I know Twitter is a very popular social media platform for teachers who use it to network, share resources, and keep up-to-date. So, as I near the end of my journey of Learning Inquiry Learning, Twitter will be the first of my two stops in the realm of Social Media.
Twitter can be searched a number of ways, the most “organic” being to start off with a search for a person or hashtag (see figure 1), and then simply letting the trails of information and links pull you down into the depths of Twitter. If you are on a “mission” for information, however, this method is time consuming, and whilst you can stumble on great things you may not have otherwise found, you may also come up with next to nothing.
Strategy is key when trying to stay above water in the monstrosity that is Twitter – according to InternetLiveStats.com (n.d., para. 1), there are around 350 00 tweets sent per minute.
Twitter has an advanced search function, which allows for a much more precise and controlled search of content (see figure 2). One great feature of searching on Twitter is that including http in the “this exact phrase” bar of Advanced Search will provide results that have links to online resources, even when the url for the resources has a shortened url (see figure 3). When looking for journals, articles, blogs and other research material for an Inquiry Learning project, this is a very useful tool.
The basic search of Twitter recognises similar search operators to other search engines, such as the boolean operator OR (AND is assumed), and the minus sign (-) to exclude results with chosen terms, as well as quotation marks and filters (see figure 4).
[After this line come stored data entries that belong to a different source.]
-- ==== Sys2Proof/Machine/State.lean ====
section
/-! DEFINITION. The state of the block as plain data (R10), the two sides of its host port (R40), the reasons a step can
stop, and the state after reset (R35). -/

namespace Sys2Proof.Machine

/-- The error values of `STATUS.ERR` (R66), in the order of their codes 0 to 8. -/
inductive ErrCode where
  /-- Code 0: success. -/
  | none
  /-- Code 1: the wrapper's; the block never writes it (R176). -/
  | invalidSecret
  /-- Code 2: `DLEN` is not 20, 32 or 64 (R135). -/
  | invalidDigestLength
  /-- Code 3: the test exists and never fires (R145). -/
  | truncationOutOfRange
  /-- Code 4: the wrapper's; the block never writes it (R179). -/
  | invalidStep
  /-- Code 5: `ALG` is not 1, 2 or 3 (R127). -/
  | unsupportedAlgorithm
  /-- Code 6: `DIGITS` is not 1 to 9 (R140). -/
  | invalidDigits
  /-- Code 7: `KLEN` is above 256 (R127). -/
  | keyTooLong
  /-- Code 8: the word written to `CMD` is not a command (R64). -/
  | illegalCommand
  deriving DecidableEq, Repr

/-- The input pins of the host port (R40) as they stand, stable, for one transaction or one idle or reset cycle (R43).
`addr` is the word address `addr[11:2]`; the byte offset is four times it. -/
structure PortIn where
  rst   : Bool
  req   : Bool
  we    : Bool
  addr  : PortAddr
  wdata : Word
  deriving DecidableEq, Repr

/-- The output pins `ack` and `rdata` (R40) at the end of a step. `rdata` is data only with the `ack` of a read; otherwise
it is undefined and not to be sampled, so no value stands for it (log 2). -/
inductive PortOut where
  /-- `ack` low: idle, or reset (R210). -/
  | noAck
  /-- `ack` high at the end of a write. -/
  | ackWrite
  /-- `ack` high at the end of a read, with the word read. -/
  | ackRead (data : Word)
  deriving DecidableEq, Repr

/-- The registers of the port's window (R30). The index of a buffer word counts from 0. -/
inductive PortReg where
  | id
  | cmd
  | status
  | alg
  | digits
  | klen
  | counterLo
  | counterHi
  | msgW (w : Nat)
  | dlen
  | offset
  | bincode
  | codeval
  | codedig
  | codelen
  | codeW (w : Nat)
  | digestW (w : Nat)
  | keyW (w : Nat)
  /-- A reserved word, by its byte offset (R48). -/
  | reserved (off : Nat)
  deriving DecidableEq, Repr

/-- The whole state: the block's own (R10) and, last, the two sides of the port (`inbox`, `out`), which are the model's
own fields (log 1, log 2). -/
@[ext]
structure State where
  /-- `STATUS.ERR`; `STATUS.INTERNAL` is a function of it (R15). -/
  err     : ErrCode
  /-- `ALG`, the hash algorithm tag (R16). -/
  alg     : Word
  /-- `DIGITS`, the requested code length (R17). -/
  digits  : Word
  /-- `KLEN`, the key length in bytes (R18). -/
  klen    : Word
  /-- `COUNTER` (R19). -/
  counter : DWord
  /-- `MSG`, the encoded counter (R20). -/
  msg     : Buf Config.msgMax
  /-- `DLEN`, the digest length in bytes (R21). -/
  dlen    : Word
  /-- `OFFSET`, the truncation offset (R22). -/
  offset  : BitVec 4
  /-- `BINCODE`, the 31-bit integer `P` (R23). -/
  bincode : BitVec 31
  /-- `CODEVAL`, `P mod 10^digits` (R24). -/
  codeval : BitVec 30
  /-- `CODEDIG`, the width the last successful `TRUNC` used; 0 is no result (R25). -/
  codedig : BitVec 4
  /-- `CODELEN`, the number of characters in `CODE` (R26). -/
  codelen : BitVec 4
  /-- `CODE`, the output string (R27). -/
  code    : Buf Config.codeMax
  /-- `DIGEST`, the raw keyed-hash output (R28). -/
  digest  : Buf Config.digestMax
  /-- `KEY`, the secret's bytes (R29). -/
  key     : Buf Config.keyMax
  /-- The host's coming inputs, the next one first: one entry a step (log 1). -/
  inbox   : List PortIn
  /-- The port's outputs at the end of the latest step (log 2). -/
  out     : PortOut
  deriving DecidableEq, Repr

/-- No fault exists: a failing command records a code in `STATUS.ERR` and the block goes on (R194), the port reports no
error (R198), and every transaction in every state has a next state (R199). So there is no constructor, and none is
raised. Safe. -/
inductive Fault
  deriving DecidableEq, Repr

/-- Refusals. -/
inductive Refusal where
  /-- An instruction that has no meaning yet, by its mnemonic; raised by no arm of this model. Safe. -/
  | notModelled (mnemonic : String)
  deriving DecidableEq, Repr

/-- The machine right after reset (R35): every register and every byte of every buffer is zero. The host has presented
nothing and the port acknowledges nothing (R210; log 4). -/
def State.reset : State where
  err     := .none
  alg     := 0
  digits  := 0
  klen    := 0
  counter := 0
  msg     := Vector.replicate _ 0
  dlen    := 0
  offset  := 0
  bincode := 0
  codeval := 0
  codedig := 0
  codelen := 0
  code    := Vector.replicate _ 0
  digest  := Vector.replicate _ 0
  key     := Vector.replicate _ 0
  inbox   := []
  out     := .noAck

end Sys2Proof.Machine
end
The filter search operator is another way in which researching on Twitter is made much more rewarding. Links, however, don’t just include links to articles on the web, but also photographs. This makes the “filter:links” way of searching less effective than the html option discussed above if you are searching for written material to use for research purposes (see figure 5).
If there is a prominent person in the field you are studying on twitter, searching twiter to target that person and their tweets related to your research is also possible. For example, we were provided with the name of a prominent advocate in Inquiry Learning, and her twitter handle – @kjinquiry. To search for all her tweets about inquiry learning, the search string from:@kjinquiry “inquiry learning” is entered, filtering her tweets to those that meet your research needs (see figure 6).
There are some other handy Twitter search strategies provided here.
Twitter is a great platform from which to research, as it provides up-to-date, topical material on a wide range of subject, with an almost bottomless-pit range of material. Whilst the amount of material on Twitter is great, it can also be quite daunting. The range of material that can be found via research on Twitter is also much wider than searching on academic databases such as ProQuest. It is similar to Google in its breadth of material, but feels much more contemporary, and can be manipulated to produce more precise, accurate and relevant results when searching.
Google Plus is a social media tool I had previously been largely unaware of, however my recent experience on this platform made me keen to learn more and familiarise myself with its functions.
Google Plus is divided up into Collections, Communities, People and Pages, and more – like its parent, Google, it is a complex beast.
Google Plus Collections is where I will spend most of my time, as this is the platform where Google enables users to curate collections based on areas of interest.
Searching Collections, is a simple matter of selecting Collections from the dropdown menu, and then putting your search term in the search box (see figure 7). The search results are fairly broad, and this is where Collections gets a little unwieldy as finding articles requires trawling through the resulting collections curated by Google Plus Community users. Whilst searching using Google’s recognised search operators (see post on Google expert searching) works within Google Collections, the issue here is that searching happens on a collections-level. What this means is that excluding terms from search results using the minus sign (-), results in whole collections being excluded from the results on the basis that there is an article or source within the collection that contains this term. As such, the user is missing out on all the other material in the collection. So whilst Google Plus Collections contains a wealth of pre-curated research information, it is not very user-friendly at this point in time for those who are “on a mission” to find information.